::: Provided data

/-- The host watchdog and RESET_REQUEST (R481, R519, R521, R524, R530): WATCHDOG_SET sets, restarts and stops it; its
expiry, in another cycle than the last WATCHDOG_SET's, turns it off and begins an energy save before a reset, or waits
for the next boundary; RESET_REQUEST begins its saves, and one that comes while another's run joins it. Where the
rules leave room it follows the model's log entries 84, 171, 173. It says where these complete: watchdogSet,
hostWatchdogExpiry, resetRequest. -/
def Obligations.WatchdogAndResetRequest : Prop :=
  (∀ (c : Cmd) (s : State), opN c 0 4 = 0 ∨ (100 ≤ opN c 0 4 ∧ opN c 0 4 ≤ 3600000) → opB c 4 ≤ 2 →
    Does (.watchdogSet c) s (fun e => e.pwr.wdOn = decide (opN c 0 4 ≠ 0) ∧ e.pwr.wdPeriod = opN c 0 4 ∧
      e.pwr.wdAction = opB c 4 ∧ e.pwr.wdSetAt = some s.dev.clk.rp ∧ Finished s.dev e 0x8A c s.dev.clk.rp [] ∧ SameBut (.pwr :: .comps :: reporting) s.dev e)) ∧
  (∀ (c : Cmd) (s : State), (opN c 0 4 ≠ 0 ∧ (opN c 0 4 < 100 ∨ 3600000 < opN c 0 4)) ∨ 2 < opB c 4 →
    Does (.watchdogSet c) s (fun e => e.pwr = s.dev.pwr ∧ Completed s.dev e 0x8A c 4 none [])) ∧
  (∀ s : State, s.dev.pwr.wdOn = true → s.dev.pwr.powerOff = false → nextEntry s.dev = none →
    s.dev.pwr.wdSetAt ≠ some s.dev.clk.rp →
    (s.dev.pwr.wdAction = 2 → s.dev.pwr.trans = none →
      Does .hostWatchdogExpiry s (fun e => e.pwr.wdOn = false ∧ e.pwr.wdReset = true ∧ (e.mtr.save.isSome = true) ∧
        SameBut [.pwr, .mtr] s.dev e)) ∧
    (s.dev.pwr.wdAction ≠ 2 ∨ s.dev.pwr.trans.isSome = true →
      Does .hostWatchdogExpiry s (fun e => e.pwr.wdOn = false ∧ e.pwr.wdQueued = true ∧ SameBut [.pwr] s.dev e))) ∧
  (∀ (c : Cmd) (s : State), Does (.resetRequest c) s (fun e => e.mtr.save.isSome = true ∧ SameBut [.corr, .mtr, .pwr] s.dev e ∧
    (s.dev.pwr.hostReset = none →
      e.pwr.hostReset = some { cmds := [(c, boundaryRp s.dev)], expo := hasBit (opB c 0) 0 && s.dev.isNode, energy := true,
                               failed := false, done := false }) ∧
    (∀ h, s.dev.pwr.hostReset = some h →
      e.pwr.hostReset = some { h with cmds := h.cmds ++ [(c, boundaryRp s.dev)],
                                      expo := h.expo || (hasBit (opB c 0) 0 && s.dev.isNode), energy := true })))

/-- HV_LOW sets and clears its condition, and no other function is affected (R513); a junction reading is kept for the
reply cards (R125); PCIE_RESET clears the host interface of a head and nothing else (R521). Where the rules leave room
it follows the model's log entry 85. It says where these complete: hvLow, junctionTemperatureRead, pcieReset. -/
def Obligations.SmallPowerRows : Prop :=
  ∀ s : State,
    (s.dev.pwr.powerOff = false → ∀ cleared, Does (.hvLow cleared) s (fun e => e.pwr = { s.dev.pwr with hvLow := !cleared } ∧
      SameBut [.pwr] s.dev e)) ∧
    (s.dev.pwr.powerOff = false → s.dev.pwr.inReset = false → ∀ tenths, Does (.junctionTemperatureRead tenths) s (fun e =>
      e.pwr = { s.dev.pwr with temp := tenths } ∧ SameBut [.pwr] s.dev e)) ∧
    (s.dev.isHead = true → Does .pcieReset s (fun e => e.hif = { rounds := s.dev.hif.rounds } ∧ SameBut [.hif] s.dev e)) ∧
    (s.dev.isHead = false → Does .pcieReset s (fun e => e = s.dev))

/-! ### Feeds -/

/-- A lost feed's switch opens and the other carries everything; a last feed's switch never opens (R363, R511). A
restored feed takes its share again, and FEED_RESTORED is reported (R364). A feed path passes a probe when its share
reaches 850, and fails it with FEED_PATH_FAULT otherwise (R365); the command that asked for the probe completes with
the result at the boundary it took effect at (R88, R370); a skipped probe completes NOT_APPLICABLE. A path that
carries less than 100 while its feed is present fails too. Feeds more than 300 mV apart carry what their switches
allow, reported on entry, and the share is the set one again below that (R362). Where the rules leave room it follows
the model's log entry 57. It says where these complete: feedLost, feedRestored, feedProbe, feedPathLowShare,
feedShareLimit. -/
def Obligations.FeedsWatched : Prop :=
  (∀ (s : State) (a b : Feed), s.dev.red.feeds = [a, b] →
    (a.present = true → b.present = true → ∀ reverse mv,
      Does (.feedLost 0 reverse mv) s (fun e => e.red.feeds = [{ a with present := false, mv := mv }, b] ∧ e.red.share = 0 ∧
        e.red.probeCmds = [] ∧ SameBut (.red :: .comps :: reporting) s.dev e) ∧
      Does (.feedLost 1 reverse mv) s (fun e => e.red.feeds = [a, { b with present := false, mv := mv }] ∧
        e.red.share = 1000 ∧ e.red.probeCmds = [])) ∧
    (a.present = true → b.present = false → ∀ reverse mv,
      Does (.feedLost 0 reverse mv) s (fun e => e.red.feeds = [{ a with mv := mv }, b] ∧ e.red.share = 1000)) ∧
    (a.present = false → b.present = true → s.dev.red.shareFar = false → ∀ mv,
      Does (.feedRestored 0 mv) s (fun e => e.red.feeds = [{ a with present := true, mv := mv }, b] ∧
        e.red.share = nearest 100 900 (s.dev.field 0x0C10 9 0) ∧ Noticed s.dev e 0x5007 (leN 1 0 ++ zeros 3) ∧
        SameBut (.red :: reporting) s.dev e))) ∧
  (∀ (s : State) (a b : Feed), s.dev.red.feeds = [a, b] →
    (a.present = true → b.present = true → s.dev.pwr.state ≠ .hibernate → ∀ (sa sb : Nat) (at_ : RP) (c : Cmd),
      s.dev.red.probeCmds = [(at_, c)] →
      (850 ≤ sa → 850 ≤ sb →
        Does (.feedProbe sa sb false) s (fun e => e.red.feeds = [{ a with fault := false }, { b with fault := false }] ∧
          e.red.probeCmds = [] ∧ Finished s.dev e 0x51 c at_ (leN 1 3))) ∧
      (sa < 850 → 850 ≤ sb →
        Does (.feedProbe sa sb false) s (fun e => (feedOf e 0).fault = true ∧ (feedOf e 1).fault = false ∧
          Finished s.dev e 0x51 c at_ (leN 1 2))) ∧
      Does (.feedProbe sa sb true) s (fun e => e.red.feeds = [a, b] ∧ e.red.probeCmds = [] ∧
        Completed s.dev e 0x51 c 6 none [])) ∧
    (∀ share, share < 100 → a.present = true →
      Does (.feedPathLowShare 0 share) s (fun e => (feedOf e 0).fault = true ∧ (feedOf e 1).fault = b.fault ∧
        (feedOf e 0).faults = a.faults ++ [s.dev.spare.run])) ∧
    (∀ (share : Nat) (diff : Int), s.dev.red.shareFar = false → 300 < diff.natAbs →
      Does (.feedShareLimit share diff) s (fun e =>
        e.red = { s.dev.red with shareFar := true, share := if diff < 0 then share else 1000 - share } ∧
        Noticed s.dev e 0x5009 (leN 2 share ++ leN 2 diff.natAbs) ∧
        SameBut (.red :: reporting) s.dev e)) ∧
    (∀ (share : Nat) (diff : Int), diff.natAbs ≤ 300 → Does (.feedShareLimit share diff) s (fun e =>
        e.red = { s.dev.red with shareFar := false, share := shareNow s.dev } ∧
        SameBut [.red] s.dev e)))

/-! ### The shared clock -/

/-- What a head sends of its own accord in the time base: at a TIME period a TIME frame on every port of a head that
knows no map (R34, R63), each port woken for it (R166) and each frame numbered (R132); a link-delay exchange on one
port, whose corrected transmit postmark is kept (R65, R169), its frame leaving at once where no insertion interval
holds it (R144), once per raster frame on a device without a node ID, which numbers none (R126, R132). A DELAY_REQ
taken is answered on its port; a DELAY_RESP to the exchange under way gives that port's link delay ((t4 − t1) − (t3 −
t2)) / 2, t4 the corrected receive postmark (R169), kept among the last 8, and its exchange ends (R65). A device
without a node ID answers once per raster frame and port (R126). A RING TIME frame of its own raster that a node takes
sets its direction's quantities (R67): presence, head, period and raster, with the raster clock untouched while the
node is in ACQUIRE (R71). Where the rules leave room it follows the model's log entries 28, 107, 133, 137, 138. It
says where these complete: timePeriodTick, linkDelayExchange, delayReq, delayResp, timeFrame. -/
def Obligations.TimeFramesTravel : Prop :=
  ((∀ (s : State) (l0 l1 l2 l3 l4 l5 l6 l7 : LinkPort), s.dev.link = [l0, l1, l2, l3, l4, l5, l6, l7] →
    s.dev.isHead = true → s.dev.tim.cfgInvalid = false → forwardOnly s.dev = false → s.dev.pwr.inReset = false →
    mapKnown s.dev = none →
    Does .timePeriodTick s (fun e => SameBut [.link, .sent] s.dev e ∧
      ∀ p, p < 8 → (e.port p).timeSeq = (s.dev.port p).timeSeq + 1 ∧ (e.port p).lpiTx = false)) ∧
  (∀ (s : State) (p : Fin 8) (t1 : BitVec 64), p.val < s.dev.link.length →
    (s.dev.isHead = true ∨ s.dev.topo.nodeId ≠ none →
      Does (.linkDelayExchange p t1) s (fun e => (e.port p.val).t1 = some (txPost s.dev p.val t1) ∧
        (e.port p.val).timeSeq = (s.dev.port p.val).timeSeq + 1 ∧
        ((s.dev.port p.val).up = true → (s.dev.port p.val).lpiTx = false →
          (s.dev.isHead = true → (s.dev.port p.val).quietTo = none ∧ (s.dev.port p.val).backlog = []) →
          ∃ f, e.sent = s.dev.sent ++ [f] ∧ f.port = p.val) ∧
        SameBut [.link, .sent] s.dev e)) ∧
    (s.dev.isHead = false → s.dev.topo.nodeId = none →
      Does (.linkDelayExchange p t1) s (fun e => (e.port p.val).t1 = some (txPost s.dev p.val t1) ∧
        (e.port p.val).timeSeq = (s.dev.port p.val).timeSeq ∧ (e.port p.val).cardFrame = some s.dev.clk.rp.frame ∧
        ((s.dev.port p.val).cardFrame = some s.dev.clk.rp.frame → e.sent = s.dev.sent) ∧
        SameBut [.link, .sent] s.dev e)))) ∧
  ((∀ (f : RxFrame) (t3 : BitVec 64) (s : State) (h : Hdr) (b : List Byte),
    (takeTime f 1 id s.dev).got = some (h, b) → ∀ d, d = (takeTime f 1 id s.dev).dev →
    f.port.val < d.link.length → (d.port f.port.val).up = true → (d.port f.port.val).lpiTx = false →
    ((d.isHead = true ∧ (d.port f.port.val).quietTo = none ∧ (d.port f.port.val).backlog = []) ∨
        (d.isHead = false ∧ d.topo.nodeId ≠ none) →
      Does (.delayReq f t3) s (fun e => (e.port f.port.val).timeSeq = (d.port f.port.val).timeSeq + 1 ∧
        ∃ x, e.sent = d.sent ++ [x] ∧ x.port = f.port.val)) ∧
    (d.isHead = false → d.topo.nodeId = none → (d.port f.port.val).cardFrame ≠ some d.clk.rp.frame →
      Does (.delayReq f t3) s (fun e => (e.port f.port.val).timeSeq = (d.port f.port.val).timeSeq ∧
        ∃ x, e.sent = d.sent ++ [x] ∧ x.port = f.port.val)) ∧
    (d.isHead = false → d.topo.nodeId = none → (d.port f.port.val).cardFrame = some d.clk.rp.frame →
      Does (.delayReq f t3) s (fun e => e.sent = d.sent))) ∧
  (∀ (f : RxFrame) (s : State) (h : Hdr) (b : List Byte),
    (takeTime f 2 id s.dev).got = some (h, b) → ∀ d, d = (takeTime f 2 id s.dev).dev →
    f.port.val < d.link.length → (d.port f.port.val).t1 = some (BitVec.ofNat 64 (be b 32 8)) →
    Does (.delayResp f) s (fun e => (e.port f.port.val).t1 = none ∧
      (e.port f.port.val).delays = lastN 8 ((d.port f.port.val).delays ++
        [((rxPost s.dev f.port.val f.mark - BitVec.ofNat 64 (be b 32 8)).toInt -
          (BitVec.ofNat 64 (be b 48 8) - BitVec.ofNat 64 (be b 40 8)).toInt) / 2])))) ∧
  (∀ (t : TimeRx) (s : State) (h : Hdr) (b : List Byte),
    (takeTime t.frame 0 (timeOnward t s.dev) s.dev).got = some (h, b) →
    s.dev.isHead = false → headReady b = true → 1 ≤ be b 3 1 % 32 → be b 3 1 % 32 ≤ 16 →
    (timeRaster b).valid = true → (timeOrigin b).line < (timeRaster b).lines → s.dev.clk.raster = timeRaster b →
    adopts s.dev (pairOf t.frame.port.val) (timeRaster b) = false → s.dev.tim.state = .acquire → s.dev.tim.dirs.length = 8 → h.dir ≤ 1 →
    Does (.timeFrame t) s (fun e => e.clk = s.dev.clk ∧ e.tim.state = .acquire ∧
      (dirOf e (pairOf t.frame.port.val) h.dir).seen = true ∧ (dirOf e (pairOf t.frame.port.val) h.dir).head = h.head ∧
      (dirOf e (pairOf t.frame.port.val) h.dir).period = be b 3 1 % 32 ∧
      (dirOf e (pairOf t.frame.port.val) h.dir).raster = timeRaster b))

::::::

Above are the lines; repeat exactly the ones from the line containing "(∀ (c : Cmd) (s : State), (opN" down to the line containing "s.dev.pwr.wdSetAt ≠ some s.dev.clk.rp →", both inclusive.

  (∀ (c : Cmd) (s : State), (opN c 0 4 ≠ 0 ∧ (opN c 0 4 < 100 ∨ 3600000 < opN c 0 4)) ∨ 2 < opB c 4 →
    Does (.watchdogSet c) s (fun e => e.pwr = s.dev.pwr ∧ Completed s.dev e 0x8A c 4 none [])) ∧
  (∀ s : State, s.dev.pwr.wdOn = true → s.dev.pwr.powerOff = false → nextEntry s.dev = none →
    s.dev.pwr.wdSetAt ≠ some s.dev.clk.rp →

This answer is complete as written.